We sold our house a few months ago, so super fast that we had to spend 6 weeks with my parents while getting our new house ready. My sweet duo has moved twice in 3 months, lived with dogs and other cats and strange people. They have come through it like champs, always eating healthily and never abandoning their litter boxes or hiding. Now we are all settled in and our lives are returning to normal, so we can finally come back and read about all your beautiful kitties! We've missed you Cat Forum 

We got some new furniture for the move, both for people and cats  The kitties got a giant new scratching post, called the Ultimate Scratching Post, and a window perch that they love. We got a brand new couch!

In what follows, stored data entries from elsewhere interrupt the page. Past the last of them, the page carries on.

-- ==== Sys2Proof/Machine/State.lean ====
section
/-! DEFINITION. The state of the PFE, everything the spec gives the machine (10_state.md), as plain data; the reasons a step can
stop; and the machine after construction (10_state.md R57). -/

namespace Sys2Proof.Machine

/-- An action of the host at the PFE's interface (10_state.md R37, R47). -/
inductive HostAction where
  /-- a write of a 32-bit word to a register offset -/
  | write (offset : Word) (value : Word)
  /-- a read of the 32-bit word at a register offset -/
  | read (offset : Word)
  /-- the source raster is made to be this one -/
  | loadSource (r : Raster)
deriving DecidableEq, Repr

/-- A pending host action. `early` says that the host does not wait for the operation in progress to end (OP_ACTIVE = 0) before
it acts (70_reset_and_hazards.md R363, R367). -/
structure HostEvent where
  early  : Bool
  action : HostAction
deriving DecidableEq, Repr

/-- An input the spec calls a draw (10_state.md R49; 20_memory.md R93; 42_panel_protocol.md R232, R233): the values that are said
in advance, in order, and how many values have been taken. The value number `n` is `script[n]` where the list reaches so far,
and a free value otherwise (log 4). -/
structure Draws where
  script : List Bool
  taken  : Nat
deriving DecidableEq, Repr

/-- The state of the PFE. Fields the spec names carry its name; the model's own fields say so. -/
structure State where
  /-- the configuration constants (10_state.md R50 to R53) -/
  cfg         : Config
  /-- DRV_STATE (10_state.md R31) -/
  drv         : DrvState
  /-- ALLOC_DONE (10_state.md R32) -/
  allocDone   : Bool
  /-- BUS_READY (10_state.md R33) -/
  busReady    : Bool
  /-- SIX_COLOR (10_state.md R45) -/
  sixColor    : Bool
  /-- OP_ACTIVE (10_state.md R38) -/
  opActive    : Bool
  /-- ERR (10_state.md R41) -/
  err         : ErrKind
  /-- CMD: the word last written to it (10_state.md R38) -/
  cmd         : Word
  /-- RESULT (10_state.md R40) -/
  result      : Word
  /-- ERRINFO (10_state.md R43) -/
  errinfo     : Word
  /-- EFFOPT (10_state.md R44) -/
  effopt      : Word
  /-- ARG0 (10_state.md R39) -/
  arg0        : Word
  /-- ARG1 (10_state.md R39) -/
  arg1        : Word
  /-- ARG2 (10_state.md R39) -/
  arg2        : Word
  /-- ARG3 (10_state.md R39) -/
  arg3        : Word
  /-- ARG4 (10_state.md R39) -/
  arg4        : Word
  /-- FB, which exists only while ALLOC_DONE = 1 (10_state.md R34); nothing is listed while it is absent -/
  fb          : Memory
  /-- TB, which exists only while ALLOC_DONE = 1 (10_state.md R35); nothing is listed while it is absent -/
  tb          : Memory
  /-- PIN_RST, `none` while the line is not driven (10_state.md R48, R57) -/
  pinRst      : Option Level
  /-- PIN_DC, `none` while the line is not driven (10_state.md R48, R57) -/
  pinDc       : Option Level
  /-- PIN_CS, `none` while the line is not driven (10_state.md R48, R57) -/
  pinCs       : Option Level
  /-- the wire trace, oldest event first (20_memory.md R91) -/
  trace       : List Event
  /-- the source raster behind SrcRead (10_state.md R47) -/
  source      : Raster
  /-- the mark HOST_OVERLAP (10_state.md R59) -/
  hostOverlap : Bool
  /-- the mark REFUSED (10_state.md R59) -/
  refusedMark : Bool
  /-- the model's own: the host's pending actions, oldest first (log 8) -/
  host        : List HostEvent
  /-- the model's own: the word the host's last read returned (log 3) -/
  hostData    : Word
  /-- the model's own: the levels of BUSY the engine's samples find (10_state.md R49, log 4) -/
  busy        : Draws
  /-- the model's own: the levels of BUSY the host's reads of STATUS find in BUSY_IN (10_state.md R41, R49, log 4, log 16) -/
  busyIn      : Draws
  /-- the model's own: the outcomes of the SPI transfers, `true` for ok (20_memory.md R93, log 4) -/
  xfer        : Draws
  /-- the model's own: the outcomes of the allocations, `true` for ok (42_panel_protocol.md R232, log 4) -/
  alloc       : Draws
  /-- the model's own: the outcomes of the bus configurations, `true` for ok (42_panel_protocol.md R233, log 4) -/
  busCfg      : Draws
  /-- the model's own: how many register reads the host made while an operation ran (log 9) -/
  midReads    : Nat
  /-- the model's own: how many writes of DRV_STATE had happened, of all since construction, at the point of its operation that the last
  STATUS read during an operation found (log 9) -/
  drvSeen     : Nat
  /-- the model's own: every value written to DRV_STATE, oldest first (log 14) -/
  drvLog      : List DrvState
deriving DecidableEq, Repr

/-- Why the machine stops with a fault. -/
inductive Fault where
  /-- The host wrote CMD while OP_ACTIVE = 1 (10_state.md R38): raised by `step` on a state that carries the mark HOST_OVERLAP
  (R59). Safe: the spec calls the behaviour outside the source's discipline and gives it no effect (log 11). -/
  | hostOverlap
deriving DecidableEq, Repr

/-- Why the model has no meaning for what was asked. -/
inductive Refusal where
  /-- An instruction whose arm of `exec` has no meaning yet; raised by `exec` only. Safe. No arm is left with it. -/
  | notModelled (mnemonic : String)
  /-- The configuration breaks 00_scope.md R10, or the mark REFUSED is set (10_state.md R59): raised by `step`. Safe. -/
  | illFormedConfig
  /-- The host changed the source raster during a RENDER or AUTO_DETECT (93_implementation_defined.md I8, 20_memory.md R95):
  raised by `step` on that host action. Safe in the model; I8 says when a real host makes it unsafe (log 10). -/
  | sourceChangedDuringOp
  /-- The host wrote an ARG register during an operation, outside the discipline of 70_reset_and_hazards.md R363: raised by
  `step` on that host action. Safe (log 10). -/
  | argWrittenDuringOp
deriving DecidableEq, Repr

/-- A draw input of which nothing is said in advance and nothing has been taken. -/
def Draws.fresh : Draws := ⟨[], 0⟩

/-- The machine after construction with configuration `cfg`: the table of 10_state.md R57, with the mark REFUSED set when the
configuration breaks 00_scope.md R10. -/
def State.resetWith (cfg : Config) : State where
  cfg := cfg
  drv := .uninitialized
  allocDone := false
  busReady := false
  sixColor := false
  opActive := false
  err := .ok
  cmd := 0
  result := 0
  errinfo := 0
  effopt := 0
  arg0 := 0
  arg1 := 0
  arg2 := 0
  arg3 := 0
  arg4 := 0
  fb := []
  tb := []
  pinRst := none
  pinDc := none
  pinCs := none
  trace := []
  source := ⟨none, []⟩
  hostOverlap := false
  refusedMark := !configWf cfg
  host := []
  hostData := 0
  busy := Draws.fresh
  busyIn := Draws.fresh
  xfer := Draws.fresh
  alloc := Draws.fresh
  busCfg := Draws.fresh
  midReads := 0
  drvSeen := 0
  drvLog := []

/-- The machine after construction (10_state.md R57, 70_reset_and_hazards.md R360), with REFCFG as its configuration (log 1). -/
def State.reset : State := State.resetWith refConfig

end Sys2Proof.Machine
end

It was a scary move with the cats, but I'm proud to say that they love to sleep on the couch but so far are only interested in scratching their post-- YAY! We decided the key to controlling the kitty hair, was to match it. Here's Peach curled on the couch and Sully settled into the window perch (please ignore the mess outside, this was still during the move in!)


----------



## Susan (Mar 29, 2010)

Glad to hear the move went well. I went through a similar experience last year. My house sale closed on June 30, but my new house (which was being renovated) wasn't ready until early September. So, the cats and I stayed with my Mom during July and August. I thought they would be stressed as a result of having to do two moves, plus having my Mom around all day when I was at work. But, like yours, they were fine. Abby was scared the first two days of each move and she hid under the bed or the couch, but she was fine thereafter. Muffs (normally the timid one) was out and about exploring her new digs from Day 1! 

It's great that your cats also survived 2 moves with no problems and that they like their new scratching post. I have the same post (the Ultimate Scratching Post) in my bedroom. Both of my girls love it because it really lets them stretch when they scratch. Great pics of your two!


----------



## spirite (Jul 31, 2012)

I'm so glad the kitties have settled in well. They look so relaxed and content.  I had to laugh at your solution to the cat hair issue - brilliant! Now if I could just find a material that matches brown/black classic tabby...

I got a new couch recently to replace the old one that was sagging and uncomfortable for me to sit on. Celia apparently isn't a fan of the nice, firm cushions and has been mostly boycotting it. :roll:


----------